Главная » Файлы » ЯЗЫК. ЗНАК. КУЛЬТУРА.

Гипотезы происхождения опытной науки
09.02.2015, 15:08
Большинство современных гипотез науки опирается на упоминавшееся уже по частным поводам письмо Эйнштейна к Швитцеру или отталкивается от него. «Многоуважаемый сэр, – пишет Эйнштейн, – развитие западной науки основано на двух великих достижениях: на изобретении греческими философами формальной логической системы (в Евклидовой геометрии) и на открытии возможности вскрывать систематическим экспериментированием каузальные связи (Ренессанс). Не следует, на мой взгляд, удивляться тому, что эти шаги не были сделаны китайскими мудрецами. Удивляться приходится тому, что эти открытия вообще были сделаны.

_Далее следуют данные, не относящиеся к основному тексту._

-- ==== Sys2Proof/Syntax.lean ====
section
/-! DEFINITION. The operations of the block as syntax: one constructor for each of the 58 rows of
spec/opcode_table.json (30_encoding.md R108). -/

namespace Sys2Proof

/-- One row of the operation table with its operands. -/
inductive Instr
  /-- `construct(spec, label)`, building the instance of the given name (40_cache.md R110). -/
  | construct (c : CacheId) (spec label : Text)
  /-- `attach(lower, upper)` (40_cache.md R113). -/
  | attach (lower upper : CacheId)
  /-- `register(h, t)` (40_cache.md R115). -/
  | register (h : Nat) (t : CacheId)
  /-- `notify(h, address, fetch)` (40_cache.md R116). -/
  | notifyFetch (h : Nat) (a : Addr)
  /-- `notify(h, address, load)` (40_cache.md R116). -/
  | notifyLoad (h : Nat) (a : Addr)
  /-- `notify(h, address, store)` (40_cache.md R116). -/
  | notifyStore (h : Nat) (a : Addr)
  /-- `access` that finds a valid line with the tag (40_cache.md R120). -/
  | accessHit (c : CacheId) (a : Addr) (isWrite : Bool)
  /-- `access` that misses in a cache with no miss handler (40_cache.md R121, R123). -/
  | accessMiss (c : CacheId) (a : Addr) (isWrite : Bool)
  /-- `access` that misses and forwards (40_cache.md R122). -/
  | accessMissForward (c : CacheId) (a : Addr) (isWrite : Bool)
  /-- `stats(c)` (40_cache.md R126). -/
  | stats (c : CacheId)
  /-- An edge from TLR with `tms = 0` (41_tap_fsm.md R151). -/
  | clockTLR0 (tdi : Bool)
  /-- An edge from TLR with `tms = 1` (41_tap_fsm.md R151). -/
  | clockTLR1 (tdi : Bool)
  /-- An edge from RTI with `tms = 0` (41_tap_fsm.md R152). -/
  | clockRTI0 (tdi : Bool)
  /-- An edge from RTI with `tms = 1` (41_tap_fsm.md R152). -/
  | clockRTI1 (tdi : Bool)
  /-- An edge from SelDR with `tms = 0` (41_tap_fsm.md R153). -/
  | clockSelDR0 (tdi : Bool)
  /-- An edge from SelDR with `tms = 1` (41_tap_fsm.md R153). -/
  | clockSelDR1 (tdi : Bool)
  /-- An edge from CapDR with `tms = 0` (41_tap_fsm.md R154). -/
  | clockCapDR0 (tdi : Bool)
  /-- An edge from CapDR with `tms = 1` (41_tap_fsm.md R154). -/
  | clockCapDR1 (tdi : Bool)
  /-- An edge from ShDR with `tms = 0` (41_tap_fsm.md R155). -/
  | clockShDR0 (tdi : Bool)
  /-- An edge from ShDR with `tms = 1` (41_tap_fsm.md R155). -/
  | clockShDR1 (tdi : Bool)
  /-- An edge from Ex1DR with `tms = 0` (41_tap_fsm.md R156). -/
  | clockEx1DR0 (tdi : Bool)
  /-- An edge from Ex1DR with `tms = 1` (41_tap_fsm.md R156). -/
  | clockEx1DR1 (tdi : Bool)
  /-- An edge from PauDR with `tms = 0` (41_tap_fsm.md R157). -/
  | clockPauDR0 (tdi : Bool)
  /-- An edge from PauDR with `tms = 1` (41_tap_fsm.md R157). -/
  | clockPauDR1 (tdi : Bool)
  /-- An edge from Ex2DR with `tms = 0` (41_tap_fsm.md R158). -/
  | clockEx2DR0 (tdi : Bool)
  /-- An edge from Ex2DR with `tms = 1` (41_tap_fsm.md R158). -/
  | clockEx2DR1 (tdi : Bool)
  /-- An edge from UpdDR with `tms = 0` (41_tap_fsm.md R159). -/
  | clockUpdDR0 (tdi : Bool)
  /-- An edge from UpdDR with `tms = 1` (41_tap_fsm.md R159). -/
  | clockUpdDR1 (tdi : Bool)
  /-- An edge from SelIR with `tms = 0` (41_tap_fsm.md R160). -/
  | clockSelIR0 (tdi : Bool)
  /-- An edge from SelIR with `tms = 1` (41_tap_fsm.md R160). -/
  | clockSelIR1 (tdi : Bool)
  /-- An edge from CapIR with `tms = 0` (41_tap_fsm.md R161). -/
  | clockCapIR0 (tdi : Bool)
  /-- An edge from CapIR with `tms = 1` (41_tap_fsm.md R161). -/
  | clockCapIR1 (tdi : Bool)
  /-- An edge from ShIR with `tms = 0` (41_tap_fsm.md R162). -/
  | clockShIR0 (tdi : Bool)
  /-- An edge from ShIR with `tms = 1` (41_tap_fsm.md R162). -/
  | clockShIR1 (tdi : Bool)
  /-- An edge from Ex1IR with `tms = 0` (41_tap_fsm.md R163). -/
  | clockEx1IR0 (tdi : Bool)
  /-- An edge from Ex1IR with `tms = 1` (41_tap_fsm.md R163). -/
  | clockEx1IR1 (tdi : Bool)
  /-- An edge from PauIR with `tms = 0` (41_tap_fsm.md R164). -/
  | clockPauIR0 (tdi : Bool)
  /-- An edge from PauIR with `tms = 1` (41_tap_fsm.md R164). -/
  | clockPauIR1 (tdi : Bool)
  /-- An edge from Ex2IR with `tms = 0` (41_tap_fsm.md R165). -/
  | clockEx2IR0 (tdi : Bool)
  /-- An edge from Ex2IR with `tms = 1` (41_tap_fsm.md R165). -/
  | clockEx2IR1 (tdi : Bool)
  /-- An edge from UpdIR with `tms = 0` (41_tap_fsm.md R166). -/
  | clockUpdIR0 (tdi : Bool)
  /-- An edge from UpdIR with `tms = 1` (41_tap_fsm.md R166). -/
  | clockUpdIR1 (tdi : Bool)
  /-- Client byte `'0'`, `Clock(0, 0)` (43_remote_bitbang.md R201). -/
  | bbClock0
  /-- Client byte `'1'`, `Clock(0, 1)` (43_remote_bitbang.md R201). -/
  | bbClock1
  /-- Client byte `'2'`, `Clock(1, 0)` (43_remote_bitbang.md R201). -/
  | bbClock2
  /-- Client byte `'3'`, `Clock(1, 1)` (43_remote_bitbang.md R201). -/
  | bbClock3
  /-- The class row of the clock commands, `Clock(tms, tdi)` whatever byte carries it (43_remote_bitbang.md R201). -/
  | bbClock (tms tdi : Bool)
  /-- Client byte `'s'`, `SysReset` (43_remote_bitbang.md R204). -/
  | bbSysreset
  /-- Client byte `'t'`, `TapReset` (43_remote_bitbang.md R205). -/
  | bbTapreset
  /-- A client byte that is no command (43_remote_bitbang.md R206). -/
  | bbMalformed (b : Byte)
  /-- The response byte for `tdo = 0` (30_encoding.md R101). -/
  | bbResponse0
  /-- The response byte for `tdo = 1` (30_encoding.md R101). -/
  | bbResponse1
  /-- The server accepts a client (43_remote_bitbang.md R209). -/
  | connect
  /-- The client goes (43_remote_bitbang.md R210). -/
  | disconnect
  /-- The instruction word `{addr, 0}` (30_encoding.md R96). -/
  | dtmIdle (addr : Nat)
  /-- The instruction word `{addr, 1}` (30_encoding.md R96). -/
  | dtmRead (addr : Nat)
  /-- The instruction word `{addr, 2}` (30_encoding.md R96). -/
  | dtmWrite (addr : Nat)
  /-- The instruction word `{addr, 3}` (30_encoding.md R96). -/
  | dtmReserved (addr : Nat)
deriving DecidableEq, Repr

end Sys2Proof
end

Искренне Ваш А. Эйнштейн. 23 апреля 1953 г.» (97, с. 15, ссылка]. Нетрудно заметить, что гипотеза дисциплинарного генезиса опытной науки в целом подтверждает гипотезу Эйнштейна, в значительной степени снимая с нее налет случайности. В нашей гипотезе «удивляться тому, что эти открытия вообще были сделаны», не приходится, хотя, конечно, новоанглийский язык, куда угодил теологический снаряд после корректировки его полета на Никейском соборе, дело случая. Не будь этой цели, многое могло бы произойти иначе или вовсе не произойти.
Вместе с тем за этим моментом стяжения к письму Эйнштейна, особенно к последней составляющей – к экспериментированию, в гипотезах возникновения науки налицо и глубокие расхождения, связанные прежде всего с тем, что «были герои и до Агамемнона», т. е. не только Эйнштейн ставил и пытался решать проблему возникновения опытной науки.
Рэттенси об этих более ранних попытках пишет: «Мощное развитие современной опытной науки в XVI-XVII вв. марксистские и немарксистские авторы соотносили с социальными и экономическими переменами того времени. Борис Гессен связывал возникновение новой науки с экономическими нуждами поднимающейся буржуазии и соотносил наиболее абстрактные положения „Начал" Ньютона с техническими нуждами торгового класса Англии XVII в. Эджер Цильзель полагал, что слияние эмпиризма и рационализма, породившее в Италии после Ренессанса новый вид науки, было результатом драма-этического разрушения тех классовых барьеров, которые исключали ранее общение между ученым-схоластом и ремесленником… Более детализированный подход предлагал американский социолог Роберт К. Мертон. Развивая частный взгляд известной работы Макса Вебера о связи между кальвинистским пуританизмом и капитализмом, Мертон пришел к выводу о том, что ценности пуритан оказались для Англии XVII в. действенными концентраторами внимания к изучению естественных наук. Одновременно он, исследуя влияние экономических и технологических мотивов на формирование избирательного интереса к опытным наукам вообще и к частным проблемам этих наук, приходил к выводу о существенном значении такого влияния» [100 с. 1-2].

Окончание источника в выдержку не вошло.